• **YOUR OBJECTIVE**: Your answer must be an exact copy of the data below.

• **DATA EXTRACT**:

/-- R193, first reading: a completed `sw rt` followed by an `lw` from the same effective address returns the stored
value (an `lw` into a hardwired register 0 writes nothing, and 0 is read). -/
def Obligations.StoreThenLoadReturnsValue : Prop :=
  ∀ (rs rt b d : RegIdx) (imm16 off : BitVec 16) (s t : State), Memory.wf s.mem →
    exec (.sw rs rt imm16) s = .next t → accessible s.cfg (effectiveAddress s rs imm16) = true →
    effectiveAddress t b off = effectiveAddress s rs imm16 →
    ∃ u, exec (.lw b d off) t = .next u ∧
      u.readReg d = if s.cfg.r0Hardwired = true ∧ d = 0 then 0 else s.readReg rt

/-- R193, second reading: a completed `lw rt` followed by `sw rt` to the same effective address leaves memory as it
was; where `rt` is a hardwired register 0, the loaded word is lost and 0 is stored. -/
def Obligations.LoadThenStoreLeavesMemory : Prop :=
  ∀ (rs rt b : RegIdx) (imm16 off : BitVec 16) (s t : State), Memory.wf s.mem →
    exec (.lw rs rt imm16) s = .next t → accessible s.cfg (effectiveAddress s rs imm16) = true →
    effectiveAddress t b off = effectiveAddress s rs imm16 →
    ∃ u, exec (.sw b rt off) t = .next u ∧
      (¬(s.cfg.r0Hardwired = true ∧ rt = 0) → u.mem = s.mem) ∧
      (s.cfg.r0Hardwired = true ∧ rt = 0 → WordStored s u (effectiveAddress s rs imm16).toNat 0)

/-! ### Control transfer: target, frame, completion -/

/-- R211, R212, R218 (opcodes: D1, log 13; base pc: D17, log 17): encoding; `beq` goes to the target pre-computed from
its own pc exactly where the two registers are equal, `bne` exactly where they differ, else pc + 4; no register and no
byte changes; a target that cannot be fetched from is a fault of the next step (D9, log 15). From every state. -/
def Obligations.BranchesCompareRegisters : Prop :=
  ∀ (rs rt : RegIdx) (imm16 : BitVec 16) (s : State),
    encode (.beq rs rt imm16) = (4#6 ++ rs ++ rt ++ imm16 : BitVec 32) ∧
    encode (.bne rs rt imm16) = (5#6 ++ rs ++ rt ++ imm16 : BitVec 32) ∧
    ∀ target : Word, (target.toNat : Int) = (s.pc.toNat + 4 + imm16.toInt * 4 : Int) % 2 ^ 32 →
      (∃ t, exec (.beq rs rt imm16) s = .next t ∧
        t.pc = (if s.readReg rs = s.readReg rt then target else s.pc + 4) ∧
        SameRegs s t ∧ SameBytes s t ∧ Retired s t ∧ FaultsAtNextFetch s t) ∧
      (∃ t, exec (.bne rs rt imm16) s = .next t ∧
        t.pc = (if s.readReg rs = s.readReg rt then s.pc + 4 else target) ∧
        SameRegs s t ∧ SameBytes s t ∧ Retired s t ∧ FaultsAtNextFetch s t)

• **RESULT OF THE TASK**:
/-- R193, first reading: a completed `sw rt` followed by an `lw` from the same effective address returns the stored
value (an `lw` into a hardwired register 0 writes nothing, and 0 is read). -/
def Obligations.StoreThenLoadReturnsValue : Prop :=
  ∀ (rs rt b d : RegIdx) (imm16 off : BitVec 16) (s t : State), Memory.wf s.mem →
    exec (.sw rs rt imm16) s = .next t → accessible s.cfg (effectiveAddress s rs imm16) = true →
    effectiveAddress t b off = effectiveAddress s rs imm16 →
    ∃ u, exec (.lw b d off) t = .next u ∧
      u.readReg d = if s.cfg.r0Hardwired = true ∧ d = 0 then 0 else s.readReg rt

/-- R193, second reading: a completed `lw rt` followed by `sw rt` to the same effective address leaves memory as it
was; where `rt` is a hardwired register 0, the loaded word is lost and 0 is stored. -/
def Obligations.LoadThenStoreLeavesMemory : Prop :=
  ∀ (rs rt b : RegIdx) (imm16 off : BitVec 16) (s t : State), Memory.wf s.mem →
    exec (.lw rs rt imm16) s = .next t → accessible s.cfg (effectiveAddress s rs imm16) = true →
    effectiveAddress t b off = effectiveAddress s rs imm16 →
    ∃ u, exec (.sw b rt off) t = .next u ∧
      (¬(s.cfg.r0Hardwired = true ∧ rt = 0) → u.mem = s.mem) ∧
      (s.cfg.r0Hardwired = true ∧ rt = 0 → WordStored s u (effectiveAddress s rs imm16).toNat 0)

/-! ### Control transfer: target, frame, completion -/

/-- R211, R212, R218 (opcodes: D1, log 13; base pc: D17, log 17): encoding; `beq` goes to the target pre-computed from
its own pc exactly where the two registers are equal, `bne` exactly where they differ, else pc + 4; no register and no
byte changes; a target that cannot be fetched from is a fault of the next step (D9, log 15). From every state. -/
def Obligations.BranchesCompareRegisters : Prop :=
  ∀ (rs rt : RegIdx) (imm16 : BitVec 16) (s : State),
    encode (.beq rs rt imm16) = (4#6 ++ rs ++ rt ++ imm16 : BitVec 32) ∧
    encode (.bne rs rt imm16) = (5#6 ++ rs ++ rt ++ imm16 : BitVec 32) ∧
    ∀ target : Word, (target.toNat : Int) = (s.pc.toNat + 4 + imm16.toInt * 4 : Int) % 2 ^ 32 →
      (∃ t, exec (.beq rs rt imm16) s = .next t ∧
        t.pc = (if s.readReg rs = s.readReg rt then target else s.pc + 4) ∧
        SameRegs s t ∧ SameBytes s t ∧ Retired s t ∧ FaultsAtNextFetch s t) ∧
      (∃ t, exec (.bne rs rt imm16) s = .next t ∧
        t.pc = (if s.readReg rs = s.readReg rt then s.pc + 4 else target) ∧
        SameRegs s t ∧ SameBytes s t ∧ Retired s t ∧ FaultsAtNextFetch s t)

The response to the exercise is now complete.